The versatile Inge also has

major league experience at all three outfield positions. He played shortstop and pitched in college at Virginia Commonwealth.

"I'll play him everywhere but as a pitcher," Tigers manager Jim Leyland said. "I talked to Ingey today and we both agreed that after we discuss his situation during the first or second day of spring training, we're not going to talk about it anymore and we're going to make the best of it."

Inge hit .236 with 14 homers and 71 RBIs in 151 games last year, when he had 18 errors and probably twice as many spectacular plays on defense.

Cabrera's batting average last season in Florida was .320 and he hit 34 homers with 119 RBIs. In five seasons with the Marlins, the four-time all-star batted .313 with 138 home runs and 523 RBIs.
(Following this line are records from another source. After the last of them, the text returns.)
-- ==== Sys2Proof/Config.lean ====
section
/-! DEFINITION. What an implementation fixes (00_scope.md section 5): the ports, the signals, the pin map and
the parameters, as plain data of type `Params`; and the free values, opaque constants without a body. -/

namespace Sys2Proof

/-- The six 8-bit expander ports (R11). -/
inductive Port where
  /-- the data expander's low port: D7..D0 -/
  | dataLo
  /-- the data expander's other port: BUSACK, M1 and, by decision D3, CLK, INT and the four strobes -/
  | dataHi
  /-- the address expander's port of A15..A8, bit-reversed -/
  | addrHi
  /-- the address expander's port of A7..A0, bit-reversed -/
  | addrLo
  /-- the control expander's first port -/
  | ctrlA
  /-- the control expander's second port -/
  | ctrlB
  deriving DecidableEq, Repr

/-- The three expander chips in transport-address order (R11). -/
inductive Chip where
  | data | control | address
  deriving DecidableEq, Repr

/-- The twelve named control signals (R14). -/
inductive Signal where
  | m1 | clk | int | mreq | wr | rd | iorq | busack | busreq | reset | clken | clkout
  deriving DecidableEq, Repr

/-- The pin groups (R19). -/
inductive Group where
  | addr | data | strobes
  deriving DecidableEq, Repr

/-- One pin: a port and a bit of it. -/
structure Pin where
  port : Port
  bit : Fin 8
  deriving DecidableEq, Repr

/-- `PINMAP`: the pin of each named signal (R13). The pins of the address and data buses are whole ports. -/
structure PinMap where
  m1 : Pin
  clk : Pin
  int : Pin
  mreq : Pin
  wr : Pin
  rd : Pin
  iorq : Pin
  busack : Pin
  busreq : Pin
  reset : Pin
  clken : Pin
  clkout : Pin
  deriving DecidableEq, Repr

/-- `ADDR_PORT_ORDER`: which address port is written first (D4). -/
inductive PortOrder where
  | hiFirst | loFirst
  deriving DecidableEq, Repr

/-- One region of `BANK_MAP`: with the bank register at `bank` (any value, for `none`), the addresses `lo..hi`
reach the memory cells `base`, `base + 1`, … (R50). A cell that is not `writable` ignores writes (R47). -/
structure Region where
  bank : Option Byte
  lo : Addr
  hi : Addr
  base : Nat
  writable : Bool
  deriving DecidableEq, Repr

/-- The implementation parameters of 00_scope.md section 5. A run never changes them; they stand in `State` as
plain data so that a statement about every state is a statement about every value of them (assumption 1).
An electrical level is a `Bool`: `true` is 1. -/
structure Params where
  /-- `I2C_BASE`, the transport address of the data expander (D37) -/
  i2cBase : Nat
  /-- `PINMAP` (D3) -/
  pins : PinMap
  /-- `LEVEL_ASSERTED(BUSREQ)` (D2) -/
  busreqLevel : Bool
  /-- `LEVEL_ASSERTED(M1)` (D2) -/
  m1Level : Bool
  /-- `LEVEL_ASSERTED(INT)` (D2) -/
  intLevel : Bool
  /-- `LEVEL_ASSERTED(CLKEN)` (D15) -/
  clkenLevel : Bool
  /-- `LEVEL_ASSERTED(RESET)`, 0 as stated, overridable (D2) -/
  resetLevel : Bool
  /-- `LEVEL_ASSERTED(MREQ)`, 0 as stated, overridable (D2) -/
  mreqLevel : Bool
  /-- `LEVEL_ASSERTED(WR)`, 0 as stated, overridable (D2) -/
  wrLevel : Bool
  /-- `LEVEL_ASSERTED(RD)`, 0 as stated, overridable (D2) -/
  rdLevel : Bool
  /-- `LEVEL_ASSERTED(IORQ)`, 0 as stated, overridable (D2) -/
  iorqLevel : Bool
  /-- `BUSACK_GRANT_LEVEL` (D2) -/
  busackGrantLevel : Bool
  /-- `DIR_INPUT_BIT` (D36) -/
  dirInputBit : Bool
  /-- `ADDR_PORT_ORDER` (D4) -/
  addrPortOrder : PortOrder
  /-- `BANK_SELECT_PORT` (D25) -/
  bankSelectPort : Addr
  /-- `BANK_MAP` (D25): the first region that matches decides; no region is an absent device -/
  bankMap : List Region
  /-- `T_RESET_MIN` in seconds (D27) -/
  tResetMin : Quantity
  /-- `POLL_LIMIT` (D12) -/
  pollLimit : Option Nat
  /-- `TRANSPORT_MAY_FAIL` (D13) -/
  transportMayFail : Bool
  /-- `CLOCK_REQUIRES_ACQUIRED` (D20) -/
  clockRequiresAcquired : Bool
  deriving DecidableEq, Repr

/-- FREE VALUE. The `n`-th draw: what a pin reads that nothing drives, or that two agents drive, and the byte an
IO device answers (R49, R51, D26, U4 to U6; assumption 2). -/
opaque Config.freeByte : Nat → Byte

/-- FREE VALUE. The byte that memory cell `a` of the target holds before anything is known to have written it
(R214, U3; assumption 3). -/
opaque Config.powerOnByte : Nat → Byte

/-- FREE VALUE. Whether the `n`-th cancelled `iowatch` releases the bus (R169, U23; assumption 4). -/
opaque Config.iowatchReleases : Nat → Bool

end Sys2Proof
end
Detroit traded for Cabrera and starting pitcher Dontrelle Willis in early December, dealing six players, including two highly rated prospects: left-hander Andrew Miller and outfielder Cameron Maybin.

Inge, one of the most accessible athletes in Detroit, kept his thoughts to himself for weeks and recently was criticized for it.

"I owe everything to my fans, but it wouldn't have done me or the Tigers any good to say, 'I don't know what's going to happen,' or for me to bash anybody about losing my job," Inge said. "My first two hopes were to start at third for the Tigers or to start at another position for the team. Now that it looks like those two options are not going to happen, I thought it was time to talk."